“To begin with, he got me fired. It was a thing I took my chances of and wouldn’t have blamed him for; but I reckon now your father’s cement wasn’t all he was after. He wanted a pull on me.”
“I haven’t got that quite clear, but I’m an American and could do things he couldn’t, without being suspected.”
“Go on,” said Jake, in a thoughtful tone.

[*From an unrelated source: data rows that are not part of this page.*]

-- ==== Sys2Proof/Machine/Dispatch.lean ====
section
/-! DEFINITION. One arm for each command of the opcode table, each a direct call of its meaning. -/

namespace Sys2Proof.Machine

def exec (i : Instr) (s : State) : Host.Outcome State Fault Refusal :=
  match i with
  | .encoderCount enca encb pps => Sys2Proof.Machine.execEncoderCount enca encb pps s
  | .indexEvent pps => Sys2Proof.Machine.execIndexEvent pps s
  | .slipMissingIndex => Sys2Proof.Machine.execSlipMissingIndex s
  | .triggerEnd m => Sys2Proof.Machine.execTriggerEnd m s
  | .deadlineExpiry m => Sys2Proof.Machine.execDeadlineExpiry m s
  | .runClose l => Sys2Proof.Machine.execRunClose l s
  | .restPoint l => Sys2Proof.Machine.execRestPoint l s
  | .windowEnd l => Sys2Proof.Machine.execWindowEnd l s
  | .drop l => Sys2Proof.Machine.execDrop l s
  | .pendingNoticeAdmit => Sys2Proof.Machine.execPendingNoticeAdmit s
  | .frameStart => Sys2Proof.Machine.execFrameStart s
  | .headerReceived => Sys2Proof.Machine.execHeaderReceived s
  | .mfsDeassert => Sys2Proof.Machine.execMfsDeassert s
  | .frameComplete => Sys2Proof.Machine.execFrameComplete s
  | .filler => Sys2Proof.Machine.execFiller s
  | .result => Sys2Proof.Machine.execResult s
  | .temp => Sys2Proof.Machine.execTemp s
  | .bankHeader => Sys2Proof.Machine.execBankHeader s
  | .binEntry => Sys2Proof.Machine.execBinEntry s
  | .specialRoute => Sys2Proof.Machine.execSpecialRoute s
  | .bankSwap => Sys2Proof.Machine.execBankSwap s
  | .geometry => Sys2Proof.Machine.execGeometry s
  | .station => Sys2Proof.Machine.execStation s
  | .laneSetup => Sys2Proof.Machine.execLaneSetup s
  | .laneState => Sys2Proof.Machine.execLaneState s
  | .laneEmpty => Sys2Proof.Machine.execLaneEmpty s
  | .start => Sys2Proof.Machine.execStart s
  | .stop => Sys2Proof.Machine.execStop s
  | .pauseLoad => Sys2Proof.Machine.execPauseLoad s
  | .resumeLoad => Sys2Proof.Machine.execResumeLoad s
  | .runReset => Sys2Proof.Machine.execRunReset s
  | .force => Sys2Proof.Machine.execForce s
  | .recover => Sys2Proof.Machine.execRecover s
  | .mode => Sys2Proof.Machine.execMode s
  | .enable => Sys2Proof.Machine.execEnable s
  | .clear => Sys2Proof.Machine.execClear s
  | .tallyClear => Sys2Proof.Machine.execTallyClear s
  | .lock => Sys2Proof.Machine.execLock s
  | .formatSelect => Sys2Proof.Machine.execFormatSelect s
  | .queryStatus => Sys2Proof.Machine.execQueryStatus s
  | .queryPocket => Sys2Proof.Machine.execQueryPocket s
  | .queryBankEntry => Sys2Proof.Machine.execQueryBankEntry s
  | .queryLane => Sys2Proof.Machine.execQueryLane s
  | .queryTally => Sys2Proof.Machine.execQueryTally s
  | .queryCounters => Sys2Proof.Machine.execQueryCounters s
  | .unknownKind => Sys2Proof.Machine.execUnknownKind s
  | .transmitStart rhold => Sys2Proof.Machine.execTransmitStart rhold s
  | .rholdAssert => Sys2Proof.Machine.execRholdAssert s
  | .transmitComplete => Sys2Proof.Machine.execTransmitComplete s
  | .fullReset enca encb mfs => Sys2Proof.Machine.execFullReset enca encb mfs s
  | .mclkRisingEdge mdat => Sys2Proof.Machine.execMclkRisingEdge mdat s

end Sys2Proof.Machine
end

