-- ==== Sys2Proof/Rules.lean ====
section
/-!
DEFINITION. Tables and ranges of the manual as relations, written beside the machine and not from it, so that the
statements about a command can say what its frame must hold and what it leaves.
-/

namespace Sys2Proof.Machine

/-! ## Field encodings (R221) -/

/-- A route or partner byte: 00 … 0F a lane, FF none. -/
abbrev RouteCode (c : Byte) : Route → Prop
  | some l => c.toNat = l.val
  | none => c.toNat = 255

/-- The edge mode bytes 01, 02 and 04. -/
abbrev EdgeModeCode (c : Byte) : EdgeMode → Prop
  | .x1 => c.toNat = 1
  | .x2 => c.toNat = 2
  | .x4 => c.toNat = 4

/-- The station role bytes 00 to 02. -/
abbrev RoleCode (c : Byte) : Role → Prop
  | .none => c.toNat = 0
  | .contact => c.toNat = 1
  | .prec => c.toNat = 2

/-- The lane attribute bytes 00 to 02. -/
abbrev AttrCode (c : Byte) : LaneAttr → Prop
  | .opened => c.toNat = 0
  | .held => c.toNat = 1
  | .disabled => c.toNat = 2

/-- The overflow action bytes 00 to 02. -/
abbrev ActionCode (c : Byte) : OverflowAction → Prop
  | .keep => c.toNat = 0
  | .designate => c.toNat = 1
  | .release => c.toNat = 2

/-- The special class bytes 01 to 05. -/
abbrev SpecialCode (c : Byte) : SpecialClass → Prop
  | .out => c.toNat = 1
  | .contact => c.toNat = 2
  | .missing => c.toNat = 3
  | .invalid => c.toNat = 4
  | .unstable => c.toNat = 5

/-- The contact status bytes 00 to 02. -/
abbrev ContactCode (c : Byte) : ContactStatus → Prop
  | .ok => c.toNat = 0
  | .opened => c.toNat = 1
  | .shorted => c.toNat = 2

/-- A word of two bytes given as numbers, the high byte first. -/
def bytes (hi lo : Nat) : Word16 := BitVec.ofNat 16 (hi % 256 * 256 + lo % 256)

/-! ## Setup frames (R3, R52, R138 with the layouts of R220) -/

/-- The geometry that a GEOMETRY frame carries, for an edge mode. -/
def carriedGeometry (f : Frame) (mode : EdgeMode) : Geometry :=
  { pn := (loByte (word f 1)).toNat, c := (dword f 3).toNat, mode := mode, h := (hiByte (word f 5)).toNat,
    ti := (loByte (word f 5)).toNat, indexOffset := (word f 6).toNat, loadPhase := (word f 7).toNat,
    dumpOffset := (loByte (word f 8)).toNat }

/-- The column "Range on GEOMETRY" of R3. -/
abbrev GeometryAllowed (f : Frame) (mode : EdgeMode) : Prop :=
  (8 ≤ (carriedGeometry f mode).pn ∧ (carriedGeometry f mode).pn ≤ 128) ∧
    (512 ≤ (carriedGeometry f mode).c ∧ (carriedGeometry f mode).c ≤ 65536) ∧
    (carriedGeometry f mode).indexOffset < (carriedGeometry f mode).c ∧ EdgeModeCode (loByte (word f 2)) mode

/-- The column "Range on STATION" of R52, for a frame's station and role; the role limit counts the other stations' roles. -/
abbrev StationAllowed (f : Frame) (s : State) (m : StationNo) (r : Role) : Prop :=
  (loByte (word f 1)).toNat = m.val ∧ RoleCode (hiByte (word f 2)) r ∧
    (1 ≤ (hiByte (word f 3)).toNat ∧ (hiByte (word f 3)).toNat ≤ 126) ∧
    (1 ≤ (loByte (word f 3)).toNat ∧ (loByte (word f 3)).toNat ≤ 8) ∧ (word f 4).toNat ≤ 8191 ∧
    (1 ≤ (word f 5).toNat ∧ (word f 5).toNat ≤ 8191) ∧
    (r = .prec → (-50000 ≤ (dword f 6).toInt ∧ (dword f 6).toInt ≤ 50000) ∧ (loByte (word f 2)).toNat ≤ 1 ∧
      ∀ a b : StationNo, a < b → a ≠ m → b ≠ m → ¬ (s.stations[a].role = .prec ∧ s.stations[b].role = .prec))

/-- The station record that an accepted STATION frame leaves (R53). -/
def carriedStation (f : Frame) (r : Role) (x : Station) : Station :=
  { role := r, offset := (hiByte (word f 3)).toNat, trigPhase := (word f 4).toNat, trigWidth := (word f 5).toNat,
    deadline := (loByte (word f 3)).toNat, trim := if r = .prec then (dword f 6).toInt else 0,
    skip := decide (r = .prec ∧ (loByte (word f 2)).toNat = 1), seq := x.seq, temp := x.temp, expired := [],
    pulseEnd := x.pulseEnd }

/-- The setup that a LANE-SETUP frame carries, for a partner (R138, R220). -/
def carriedSetup (f : Frame) (partner : Route) : LaneSetup :=
  { partner := partner, offset := (loByte (word f 2)).toNat, firePhase := (word f 3).toNat, width := (word f 4).toNat,
    firstShot := (word f 5).toNat, restDist := (word f 6).toNat, tailTrim := (word f 7).toNat,
    activeLow := (word f 9).getLsbD 0, safeLow := (word f 9).getLsbD 1, safeHigh := (word f 9).getLsbD 2,
    confirm := (word f 9).getLsbD 3, window := (word f 8).toNat }

/-- The column "Range on LANE-SETUP" of R138 with the lane and partner ranges of R130. -/
abbrev LaneSetupAllowed (f : Frame) (l : LaneNo) (partner : Route) : Prop :=
  (loByte (word f 1)).toNat = l.val ∧ RouteCode (hiByte (word f 2)) partner ∧
    (1 ≤ (carriedSetup f partner).offset ∧ (carriedSetup f partner).offset ≤ 126) ∧
    (carriedSetup f partner).firePhase ≤ 8191 ∧
    (1 ≤ (carriedSetup f partner).width ∧ (carriedSetup f partner).width ≤ 32768) ∧
    (carriedSetup f partner).firstShot ≤ 8192 ∧ (carriedSetup f partner).tailTrim ≤ 8191 ∧
    (1 ≤ (carriedSetup f partner).window ∧ (carriedSetup f partner).window ≤ 32768) ∧
    (loByte (word f 9)).toNat < 16

/-- The capacity a LANE-STATE leaves, for the capacity asked for and the sum of the lane's counts (R132). -/
abbrev CapacityWritten (asked sum cap : Nat) : Prop :=
  (asked = 0 → cap = 0) ∧ (0 < asked → sum ≤ asked → cap = asked) ∧
    (0 < asked → asked < sum → sum ≤ 65535 → cap = sum) ∧ (0 < asked → asked < sum → 65535 < sum → cap = 0)

/-- FULL (R121). -/
abbrev FullLane (L : Lane) : Prop := 0 < L.capacity ∧ L.delivered + L.reserved = L.capacity

/-- The overflow designation that an action leaves (R132). -/
def designationAfter (o : OverflowAction) (l : LaneNo) (now : Route) : Route :=
  match o with
  | .designate => some l
  | .release => if now = some l then none else now
  | .keep => now

/-! ## Table frames (R97 to R99) -/

/-- The ranges of R97. -/
abbrev HeaderAllowed (f : Frame) : Prop :=
  (1048576 ≤ (dword f 5).toNat ∧ (dword f 5).toNat ≤ 8000000) ∧ (loByte (word f 2)).toNat ≤ 7 ∧
    (-5000 ≤ (word f 7).toInt ∧ (word f 7).toInt ≤ 5000) ∧ (word f 8).toNat ≤ 10000 ∧ (dword f 9).toNat ≤ 100000 ∧
    (1 ≤ (loByte (word f 1)).toNat ∧ (loByte (word f 1)).toNat ≤ 24)

/-- The table that an accepted BANK-HEADER leaves (R97). -/
def carriedTable (f : Frame) : Table :=
  { loaded := true, lot := dword f 3, nexp := (dword f 5).toNat, range := (word f 2).setWidth 3,
    tcr := (word f 7).toInt, guard := (word f 8).toNat, stability := (dword f 9).toNat,
    nb := (loByte (word f 1)).toNat, entries := Vector.replicate 24 none, routeOut := none, routeContact := none,
    routeMissing := none, routeInvalid := none, routeUnstable := none }

/-- The ranges of R98. -/
abbrev EntryAllowed (f : Frame) (i : Fin 24) (r : Route) : Prop :=
  (loByte (word f 1)).toNat = i.val ∧ (-10000000 ≤ (dword f 2).toInt ∧ (dword f 2).toInt ≤ 10000000) ∧
    (-10000000 ≤ (dword f 4).toInt ∧ (dword f 4).toInt ≤ 10000000) ∧ (dword f 2).toInt ≤ (dword f 4).toInt ∧
    RouteCode (loByte (word f 6)) r

/-- The fields of R99. -/
abbrev SpecialAllowed (f : Frame) (c : SpecialClass) (r : Route) : Prop :=
  SpecialCode (loByte (word f 1)) c ∧ RouteCode (loByte (word f 2)) r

“Well, for a clever man, he made a very poor defense when your partner spotted his game; seemed to say if they reckoned he’d been stealing, he’d let it go at that. Then, when he’d got me and found I wasn’t the man he wanted, he turned me down. Left me to live with breeds and niggers!”
“What do you mean by your not being the man he wanted?”
Payne smiled in a deprecatory way. “I allow that I was willing to make a few dollars on the cement, but working against white men in a dago plot is a different thing.”
“Then there is a plot?”
“Well,” said Payne quietly, “I don’t know much about it, but something’s going on.”
Jake lighted a cigarette while he pondered. He was not surprised that Payne should talk to him with confidential familiarity, because the situation warranted it, and the American workman is not, as a rule, deferential to his employer. The fellow might be mistaken, but he believed that Oliva had schemed to get him into his power and work upon his wish for revenge. Jake could understand Oliva’s error. Payne’s moral code was rudimentary, but he had some racial pride and would not act like a treacherous renegade.